What you will do
Exactly one number should make up the answer: how many lines of the listing contain the string "execReadWaitEnd".

Records to process
theorem good_execWriteCommit (a1) (a2) {s3 : State} (h3 : Good M s0 q s3) (hm : Cover 0x30003CDDF00000C0000001C0014A70040 M) : OutGood M s0 q (execWriteCommit a1 a2 s3) := by
  unfold execWriteCommit
  repeat' (first
    | with_reducible assumption
    | exact Cover.sub hm rfl
    | exact Cover.bit hm rfl
    | exact Cover.bit hm (by dsimp only [Fld.block]; rfl)
    | (extract_lets -underBinder +onlyGivenNames x; try clear_value x)
    | intro x
    | (simp only [good_mk_iff]; refine GoodParts.of (?_ : Good M s0 q _) rfl rfl rfl rfl)
    | with_reducible apply OutGood.of
    | with_reducible apply good_onCd
    | with_reducible apply good_epRetry
    | with_reducible apply good_tryCommit
    | with_reducible apply good_ite)

theorem good_execIoWriteZeroes (a1) (a2) {s3 : State} (h3 : Good M s0 q s3) (hm : Cover 0x30003CDDF0000000000001C0010AF0040 M) : OutGood M s0 q (execIoWriteZeroes a1 a2 s3) := by
  unfold execIoWriteZeroes
  repeat' (first
    | with_reducible assumption
    | exact Cover.sub hm rfl
    | exact Cover.bit hm rfl
    | exact Cover.bit hm (by dsimp only [Fld.block]; rfl)
    | (extract_lets -underBinder +onlyGivenNames x; try clear_value x)
    | intro x
    | with_reducible apply OutGood.of
    | with_reducible apply good_onIo
    | with_reducible apply good_tryCommit
    | with_reducible apply good_startWrite)

theorem good_execIoDatasetManagement (a1) (a2) {s3 : State} (h3 : Good M s0 q s3) (hm : Cover 0x30003CDDF0000000000001C0010AF0040 M) : OutGood M s0 q (execIoDatasetManagement a1 a2 s3) := by
  unfold execIoDatasetManagement
  repeat' (first
    | with_reducible assumption
    | exact Cover.sub hm rfl
    | exact Cover.bit hm rfl
    | exact Cover.bit hm (by dsimp only [Fld.block]; rfl)
    | (extract_lets -underBinder +onlyGivenNames x; try clear_value x)
    | intro x
    | with_reducible apply OutGood.of
    | with_reducible apply good_onIo
    | with_reducible apply good_tryCommit
    | with_reducible apply good_startWrite
    | with_reducible apply good_completeWith
    | with_reducible apply good_ite)

theorem good_readOrWait {s1 : State} (h1 : Good M s0 q s1) (a2) (a3) (a4) (hm : Cover 0x30003FDCF0000000000001C0010BF0060 M) : Good M s0 q (State.readOrWait s1 a2 a3 a4) := by
  unfold State.readOrWait
  repeat' (first
    | with_reducible assumption
    | exact Cover.sub hm rfl
    | exact Cover.bit hm rfl
    | exact Cover.bit hm (by dsimp only [Fld.block]; rfl)
    | (extract_lets -underBinder +onlyGivenNames x; refine (fun (hx : Good M s0 q x) => ?_) ?_; (on_goal 1 => try clear_value x); (on_goal 2 => subst x))
    | (extract_lets -underBinder +onlyGivenNames x; try clear_value x)
    | intro x
    | with_reducible apply good_cmdBump
    | with_reducible apply good_setSlot
    | with_reducible apply good_startRead
    | with_reducible apply good_ite)

theorem good_execIoRead (a1) (a2) (a3) {s4 : State} (h4 : Good M s0 q s4) (hm : Cover 0x30003FDCF00000C0000001C0014BF0060 M) : OutGood M s0 q (execIoRead a1 a2 a3 s4) := by
  unfold execIoRead
  repeat' (first
    | with_reducible assumption
    | exact Cover.sub hm rfl
    | exact Cover.bit hm rfl
    | exact Cover.bit hm (by dsimp only [Fld.block]; rfl)
    | (extract_lets -underBinder +onlyGivenNames x; refine (fun (hx : Good M s0 q x) => ?_) ?_; (on_goal 1 => try clear_value x); (on_goal 2 => subst x))
    | (extract_lets -underBinder +onlyGivenNames x; try clear_value x)
    | intro x
    | (simp only [good_mk_iff]; refine GoodParts.of (?_ : Good M s0 q _) rfl rfl rfl rfl)
    | with_reducible apply OutGood.of
    | with_reducible apply good_onIo
    | with_reducible apply good_readOrWait
    | with_reducible apply good_blockBroken
    | with_reducible apply good_eccShow
    | with_reducible apply good_foldS
    | with_reducible apply good_ite
    | with_reducible apply OutGood.ite
    | split)

theorem good_execReadWaitEnd (a1) (a2) {s3 : State} (h3 : Good M s0 q s3) (hm : Cover 0x30003FDCF0000000000001C0010BF0060 M) : OutGood M s0 q (execReadWaitEnd a1 a2 s3) := by
  unfold execReadWaitEnd
  repeat' (first
    | with_reducible assumption
    | exact Cover.sub hm rfl
    | exact Cover.bit hm rfl
    | exact Cover.bit hm (by dsimp only [Fld.block]; rfl)
    | (extract_lets -underBinder +onlyGivenNames x; try clear_value x)
    | intro x
    | (simp only [good_mk_iff]; refine GoodParts.of (?_ : Good M s0 q _) rfl rfl rfl rfl)
    | with_reducible apply OutGood.of
    | with_reducible apply good_onCd
    | with_reducible apply good_readOrWait
    | with_reducible apply good_ite)

theorem good_execReadAssembled (a1) (a2) {s3 : State} (h3 : Good M s0 q s3) (hm : Cover 0x14F000000000000100000070040 M) : OutGood M s0 q (execReadAssembled a1 a2 s3) := by
  unfold execReadAssembled
  repeat' (first
    | with_reducible assumption
    | exact Cover.sub hm rfl
    | exact Cover.bit hm rfl
    | exact Cover.bit hm (by dsimp only [Fld.block]; rfl)
    | (extract_lets -underBinder +onlyGivenNames x; try clear_value x)
    | intro x
    | (simp only [good_mk_iff]; refine GoodParts.of (?_ : Good M s0 q _) rfl rfl rfl rfl)
    | with_reducible apply OutGood.of
    | with_reducible apply good_onCd
    | with_reducible apply good_readDone
    | with_reducible apply good_ite)

theorem good_execResumeOpen (a1) (a2) {s3 : State} (h3 : Good M s0 q s3) (hm : Cover 0x14F000000000000100000070040 M) : OutGood M s0 q (execResumeOpen a1 a2 s3) := by
  unfold execResumeOpen
  repeat' (first
    | with_reducible assumption
    | exact Cover.sub hm rfl
    | exact Cover.bit hm rfl
    | exact Cover.bit hm (by dsimp only [Fld.block]; rfl)
    | (extract_lets -underBinder +onlyGivenNames x; refine (fun (hx : Good M s0 q x) => ?_) ?_; (on_goal 1 => try clear_value x); (on_goal 2 => subst x))
    | (extract_lets -underBinder +onlyGivenNames x; try clear_value x)
    | intro x
    | (simp only [good_mk_iff]; refine GoodParts.of (?_ : Good M s0 q _) rfl rfl rfl rfl)
    | with_reducible apply OutGood.of
    | with_reducible apply good_onFabrics
    | with_reducible apply good_completeWith
    | with_reducible apply good_setCd
    | with_reducible apply good_ite)

theorem good_sendOutcome {s1 : State} (h1 : Good M s0 q s1) (a2) (a3) (a4) (a5) (a6) (a7) (a8) (hm : Cover 0xC000000000000100000000040 M) : Good M s0 q (State.sendOutcome s1 a2 a3 a4 a5 a6 a7 a8) := by
  unfold State.sendOutcome
  repeat' (first
    | with_reducible assumption
    | exact Cover.sub hm rfl
    | exact Cover.bit hm rfl
    | exact Cover.bit hm (by dsimp only [Fld.block]; rfl)
    | (extract_lets -underBinder +onlyGivenNames x; try clear_value x)
    | intro x
    | with_reducible apply good_emit
    | with_reducible apply good_cmdBump)

theorem good_execResume (a1) (a2) {s3 : State} (h3 : Good M s0 q s3) (hm : Cover 0x14F000000000000100000070040 M) : OutGood M s0 q (execResume a1 a2 s3) := by
  unfold execResume
  repeat' (first
    | with_reducible assumption
    | exact Cover.sub hm rfl
    | (extract_lets -underBinder +onlyGivenNames x; refine (fun (hf : ∀ k : State → State, (∀ y, Good M s0 q y → Good M s0 q (k y)) → Good M s0 q (x k)) => ?_) ?_; (on_goal 1 => try clear_value x); (on_goal 2 => subst x))
    | (extract_lets -underBinder +onlyGivenNames x; refine (fun (hf : ∀ y, Good M s0 q y → ∀ a b, Good M s0 q (x y a b)) => ?_) ?_; (on_goal 1 => try clear_value x); (on_goal 2 => subst x))
    | exact Cover.bit hm rfl
    | exact Cover.bit hm (by dsimp only [Fld.block]; rfl)
    | (extract_lets -underBinder +onlyGivenNames x; refine (fun (hx : Good M s0 q x) => ?_) ?_; (on_goal 1 => try clear_value x); (on_goal 2 => subst x))
    | (extract_lets -underBinder +onlyGivenNames x; try clear_value x)
    | intro x
    | (simp only [good_mk_iff]; refine GoodParts.of (?_ : Good M s0 q _) rfl rfl rfl rfl)
    | with_reducible apply OutGood.of
    | with_reducible apply good_onFabrics
    | with_reducible apply good_completeWith
    | with_reducible apply good_setCd
    | with_reducible apply good_sendOutcome
    | with_reducible apply good_freeSlot
    | with_reducible apply good_holdOver
    | with_reducible apply good_foldS
    | apply_assumption -exfalso -symm
    | with_reducible apply good_ite
    | with_reducible apply OutGood.ite
    | split)

theorem good_execPushRegionInfo (a1) (a2) {s3 : State} (h3 : Good M s0 q s3) (hm : Cover 0x14F000000000000100000070040 M) : OutGood M s0 q (execPushRegionInfo a1 a2 s3) := by
  unfold execPushRegionInfo
  repeat' (first
    | with_reducible assumption
    | exact Cover.sub hm rfl
    | exact Cover.bit hm rfl
    | exact Cover.bit hm (by dsimp only [Fld.block]; rfl)
    | (extract_lets -underBinder +onlyGivenNames x; try clear_value x)
    | intro x
    | (simp only [good_mk_iff]; refine GoodParts.of (?_ : Good M s0 q _) rfl rfl rfl rfl)
    | with_reducible apply OutGood.of
    | with_reducible apply good_onFabrics
    | with_reducible apply good_completeWith
    | with_reducible apply good_ite
    | with_reducible apply OutGood.ite
    | split)

theorem good_decideAbort {s1 : State} (h1 : Good M s0 q s1) (a2) (a3) (a4) (hm : Cover 0x3000301CF000000000000100000B70040 M) : Good M s0 q (State.decideAbort s1 a2 a3 a4).1 := by
  unfold State.decideAbort
  repeat' (first
    | with_reducible assumption
    | exact Cover.sub hm rfl
    | exact Cover.bit hm rfl
    | exact Cover.bit hm (by dsimp only [Fld.block]; rfl)
    | (extract_lets -underBinder +onlyGivenNames x; try clear_value x)
    | intro x
    | (simp only [good_mk_iff]; refine GoodParts.of (?_ : Good M s0 q _) rfl rfl rfl rfl)
    | with_reducible apply good_cmdBump
    | refine good_abortSlot_eq (by assumption) ?_ ?_
    | with_reducible apply good_abortSlot
    | split)

theorem good_decideAbort_eq {s1 : State} {a2} {a3} {a4} {t} {b} (e : State.decideAbort s1 a2 a3 a4 = (t, b)) (h1 : Good M s0 q s1) (hm : Cover 0x3000301CF000000000000100000B70040 M) : Good M s0 q t := by
  have h := good_decideAbort h1 a2 a3 a4 hm
  rw [e] at h
  exact h

theorem good_execAbortCidWrite (a1) (a2) {s3 : State} (h3 : Good M s0 q s3) (hm : Cover 0x3000301CF000000000000100000B70040 M) : OutGood M s0 q (execAbortCidWrite a1 a2 s3) := by
  unfold execAbortCidWrite
  repeat' (first
    | with_reducible assumption
    | exact Cover.sub hm rfl
    | exact Cover.bit hm rfl
    | exact Cover.bit hm (by dsimp only [Fld.block]; rfl)
    | (extract_lets -underBinder +onlyGivenNames x; try clear_value x)
    | intro x
    | (simp only [good_mk_iff]; refine GoodParts.of (?_ : Good M s0 q _) rfl rfl rfl rfl)
    | with_reducible apply OutGood.of
    | with_reducible apply good_onCd
    | refine good_decideAbort_eq (by assumption) ?_ ?_
    | with_reducible apply good_decideAbort
    | with_reducible apply good_w)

Your solution
2